EXERCISE GOAL: Transcribe exactly the span of lines that begins the records and ends with the line holding "match decode w with", both boundary lines included.
═══ MATERIAL PROVIDED
-- ==== Sys2Proof/Machine/Fetch.lean ====
section
/-! DEFINITION. How the next operation is taken from what the environment supplies (00_scope.md R9; 20_memory.md
R90): the oldest pending stimulus word, decoded. -/

namespace Sys2Proof.Machine

/-- What the block does next. -/
inductive Fetched where
  /-- no operation is pending: the block fetches nothing of its own and stands still -/
  | idle
  /-- the operation of the oldest pending word, and the words after it -/
  | operation (i : Instr) (rest : List Word)
  /-- a word with no operation -/
  | reserved (w : Word)
deriving DecidableEq, Repr

/-- Decode the oldest pending word. -/
def fetch (script : List Word) : Fetched :=
  match script with
  | [] => .idle
  | w :: rest =>
    match decode w with
    | .ok i => .operation i rest
    | .error _ => .reserved w

/-- One step: the oldest pending operation, performed to completion; nothing where none is pending; a refusal
for a reserved word (20_memory.md R90; 30_encoding.md R105). -/
def stepFetched (s : State) : Answer :=
  match fetch s.script with
  | .idle => .next s
  | .operation i rest => exec i { s with script := rest }
  | .reserved w => .refused (.reservedWord w)

/-- The state with one more stimulus word, the next to be applied. -/
def State.supply (s : State) (w : Word) : State := { s with script := w :: s.script }

end Sys2Proof.Machine
end

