namespace Sys2Proof.Tests

open Sys2Proof Sys2Proof.Machine

/-! ## Checks that refuse ill-formed input (30_encoding.md R105, R108, R109) -/

theorem test_wordLegal_refuses_reserved : wordLegal 0xCA00 = false ∧ wordLegal 0xFF00 = false := by decide
theorem test_wordLegal_accepts : wordLegal 0xC9FF = true ∧ wordLegal 0xBFFF = true ∧ wordLegal 0x0000 = true := by decide
theorem test_byteInRange_refuses : (ScriptLine.store .pra 256).wf = false := by decide
theorem test_bitInRange_refuses : (ScriptLine.cnt 2).wf = false ∧ (ScriptLine.sp 2).wf = false := by decide
theorem test_addrInRange_refuses : (ScriptLine.storeAt 64 0).wf = false ∧ (ScriptLine.peekAt 64).wf = false := by decide
theorem test_halfInRange_refuses : (ScriptLine.st16Ta 65536).wf = false := by decide
theorem test_settod_refuses : (ScriptLine.settod 0 0 256 0).wf = false := by decide
theorem test_wf_accepts_boundaries :
    (ScriptLine.storeAt 63 255).wf = true ∧ (ScriptLine.st16Tb 65535).wf = true ∧ (ScriptLine.cnt 1).wf = true := by decide

/-! ## Words written out from 30_encoding.md R104, one for each constructor -/

theorem test_decode_loads :
    decode 0x0000 = .ok .ldPra ∧ decode 0x0100 = .ok .ldPrb ∧ decode 0x0200 = .ok .ldDdra ∧
    decode 0x0300 = .ok .ldDdrb ∧ decode 0x0400 = .ok .ldTalo ∧ decode 0x0500 = .ok .ldTahi ∧
    decode 0x0600 = .ok .ldTblo ∧ decode 0x0700 = .ok .ldTbhi ∧ decode 0x0800 = .ok .ldTod10 ∧
    decode 0x0900 = .ok .ldTodsec ∧ decode 0x0A00 = .ok .ldTodmin ∧ decode 0x0B00 = .ok .ldTodhr ∧
    decode 0x0C00 = .ok .ldSdr ∧ decode 0x0D00 = .ok .ldIcr ∧ decode 0x0E00 = .ok .ldCra ∧
    decode 0x0F00 = .ok .ldCrb := by decide

theorem test_decode_stores :
    decode 0x40A0 = .ok (.stPra 0xA0) ∧ decode 0x41A1 = .ok (.stPrb 0xA1) ∧ decode 0x42A2 = .ok (.stDdra 0xA2) ∧
    decode 0x43A3 = .ok (.stDdrb 0xA3) ∧ decode 0x44A4 = .ok (.stTalo 0xA4) ∧ decode 0x45A5 = .ok (.stTahi 0xA5) ∧
    decode 0x46A6 = .ok (.stTblo 0xA6) ∧ decode 0x47A7 = .ok (.stTbhi 0xA7) ∧ decode 0x48A8 = .ok (.stTod10 0xA8) ∧
    decode 0x49A9 = .ok (.stTodsec 0xA9) ∧ decode 0x4AAA = .ok (.stTodmin 0xAA) ∧ decode 0x4BAB = .ok (.stTodhr 0xAB) ∧
    decode 0x4CAC = .ok (.stSdr 0xAC) ∧ decode 0x4DAD = .ok (.stIcr 0xAD) ∧ decode 0x4EAE = .ok (.stCra 0xAE) ∧
    decode 0x4FAF = .ok (.stCrb 0xAF) := by decide

theorem test_decode_peeks :
    decode 0x8000 = .ok .pkPra ∧ decode 0x8100 = .ok .pkPrb ∧ decode 0x8200 = .ok .pkDdra ∧
    decode 0x8300 = .ok .pkDdrb ∧ decode 0x8400 = .ok .pkTalo ∧ decode 0x8500 = .ok .pkTahi ∧
    decode 0x8600 = .ok .pkTblo ∧ decode 0x8700 = .ok .pkTbhi ∧ decode 0x8800 = .ok .pkTod10 ∧
    decode 0x8900 = .ok .pkTodsec ∧ decode 0x8A00 = .ok .pkTodmin ∧ decode 0x8B00 = .ok .pkTodhr ∧
    decode 0x8C00 = .ok .pkSdr ∧ decode 0x8D00 = .ok .pkIcr ∧ decode 0x8E00 = .ok .pkCra ∧
    decode 0x8F00 = .ok .pkCrb := by decide

theorem test_decode_events :
    decode 0xC000 = .ok .phi2 ∧ decode 0xC100 = .ok .todtick ∧ decode 0xC200 = .ok (.cnt false) ∧
    decode 0xC201 = .ok (.cnt true) ∧ decode 0xC300 = .ok (.sp false) ∧ decode 0xC301 = .ok (.sp true) ∧
    decode 0xC400 = .ok .flag ∧ decode 0xC55A = .ok (.setsdr 0x5A) ∧ decode 0xC6FE = .ok (.pina 0xFE) ∧
    decode 0xC77F = .ok (.pinb 0x7F) ∧ decode 0xC800 = .ok .reset ∧ decode 0xC900 = .ok .disable := by decide

theorem test_decode_ignored_bits :
    decode 0x7E21 = .ok (.stCra 0x21) ∧ decode 0xC2FF = .ok (.cnt true) ∧ decode 0x3DFF = .ok .ldIcr ∧
    decode 0xBD12 = .ok .pkIcr ∧ decode 0xC0FF = .ok .phi2 ∧ decode 0xC955 = .ok .disable ∧
    decode 0xC8AA = .ok .reset := by decide

theorem test_decode_reserved :
    decode 0xCA00 = .error (.reservedEvent 10) ∧ decode 0xFF00 = .error (.reservedEvent 63) := by decide

theorem test_encode_canonical :
    encode (.stCra 0x11) = 0x4E11 ∧ encode .ldIcr = 0x0D00 ∧ encode .pkTahi = 0x8500 ∧
    encode (.cnt true) = 0xC201 ∧ encode (.pinb 0x80) = 0xC780 := by decide

theorem test_table_word : decodeTableWord 16 0x4E11 = some (.stCra 0x11) ∧ decodeTableWord 16 0xCA00 = none := by decide

/-! ## Small states, and one step from them -/

/-- A fresh new part with two ticks lost to the Timer B bug and a deferral of three. -/
def new : State := .resetWith ⟨.new6526A, .irq, 7, 2, 3⟩

/-- A fresh old part. -/
def old : State := .resetWith ⟨.old6526, .nmi, 0, 2, 3⟩

/-- The state one operation leaves, if it answers one. -/
def after (i : Instr) (s : State) : Option State :=
  match exec i s with
  | .next t => some t
  | .fault _ => none
  | .refused _ => none

/-- What a test looks at after one operation. -/
def shows {α : Type} (i : Instr) (s : State) (f : State → α) : Option α := (after i s).map f

/-- The byte an operation returns and the events it emits. -/
def heard (i : Instr) (s : State) : Option (Option Byte × List OutEvent) := shows i s fun t => (t.ret, t.trace)

/-! ### Ports (vectors P1, P2, P5) -/

theorem test_stDdra : heard (.stDdra 0xFF) new = some (none, [.portA 0x00]) := by decide
theorem test_stPra : heard (.stPra 0xA5) { new with cia.regs.ddra := 0x0F, cia.oldPortA := 0xF0 } = some (none, [.portA 0xF5]) := by decide
theorem test_stPra_silent : heard (.stPra 0x5A) { new with cia.regs.ddra := 0xFF, cia.regs.pra := 0x5A, cia.oldPortA := 0x5A } = some (none, []) := by decide

/-- `PRA` = $A5, low nibble driven, pins at $3C (vector P2). -/
def pins : State := { new with cia.regs.pra := 0xA5, cia.regs.ddra := 0x0F, cia.extA := 0x3C, cia.oldPortA := 0xF5 }

theorem test_ldPra : heard .ldPra pins = some (some 0x35, []) := by decide
theorem test_pkPra : heard .pkPra pins = some (some 0x35, []) := by decide
theorem test_ldDdra : heard .ldDdra pins = some (some 0x0F, []) := by decide
theorem test_pkDdra : heard .pkDdra pins = some (some 0x0F, []) := by decide
theorem test_pina : shows (.pina 0x3C) new (·.cia.extA) = some 0x3C := by decide
theorem test_pinb : shows (.pinb 0x01) { new with cia.enabled := false } (·.cia.extB) = some 0x01 := by decide
theorem test_stDdrb : heard (.stDdrb 0x01) new = some (none, [.portB 0xFE]) := by decide
theorem test_stPrb : heard (.stPrb 0x01) { new with cia.regs.ddrb := 0x01, cia.oldPortB := 0xFE } = some (none, [.portB 0xFF]) := by decide

/-- Timer A on PB6 in pulse mode with its pulse out, every pin an input at 0 (R132). -/
def pulseOnPb6 : State := { new with cia.regs.cra := 0x02, cia.ta.pulse := true, cia.ta.tog := false, cia.extB := 0x00 }

theorem test_ldPrb : heard .ldPrb pulseOnPb6 = some (some 0x40, []) := by decide
theorem test_pkPrb : heard .pkPrb { pulseOnPb6 with cia.regs.cra := 0x06 } = some (some 0x00, []) := by decide
theorem test_ldDdrb : heard .ldDdrb { new with cia.regs.ddrb := 0x81 } = some (some 0x81, []) := by decide
theorem test_pkDdrb : heard .pkDdrb { new with cia.regs.ddrb := 0x81 } = some (some 0x81, []) := by decide

/-! ### Timer registers (vectors S1, A9, A11) -/

/-- A latch of $0004 over a live count of $1203, stopped. -/
def stopped : State :=
  { new with cia.ta.latch := 0x0004, cia.ta.count := 0x1203, cia.tb.latch := 0x0004, cia.tb.count := 0x1203 }

/-- The same, both timers running. -/
def running : State := { stopped with cia.regs.cra := 0x01, cia.regs.crb := 0x01 }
══════
THE COMPLETED TASK:
-- ==== Sys2Proof/Machine/Fetch.lean ====
section
/-! DEFINITION. How the next operation is taken from what the environment supplies (00_scope.md R9; 20_memory.md
R90): the oldest pending stimulus word, decoded. -/

namespace Sys2Proof.Machine

/-- What the block does next. -/
inductive Fetched where
  /-- no operation is pending: the block fetches nothing of its own and stands still -/
  | idle
  /-- the operation of the oldest pending word, and the words after it -/
  | operation (i : Instr) (rest : List Word)
  /-- a word with no operation -/
  | reserved (w : Word)
deriving DecidableEq, Repr

/-- Decode the oldest pending word. -/
def fetch (script : List Word) : Fetched :=
  match script with
  | [] => .idle
  | w :: rest =>
    match decode w with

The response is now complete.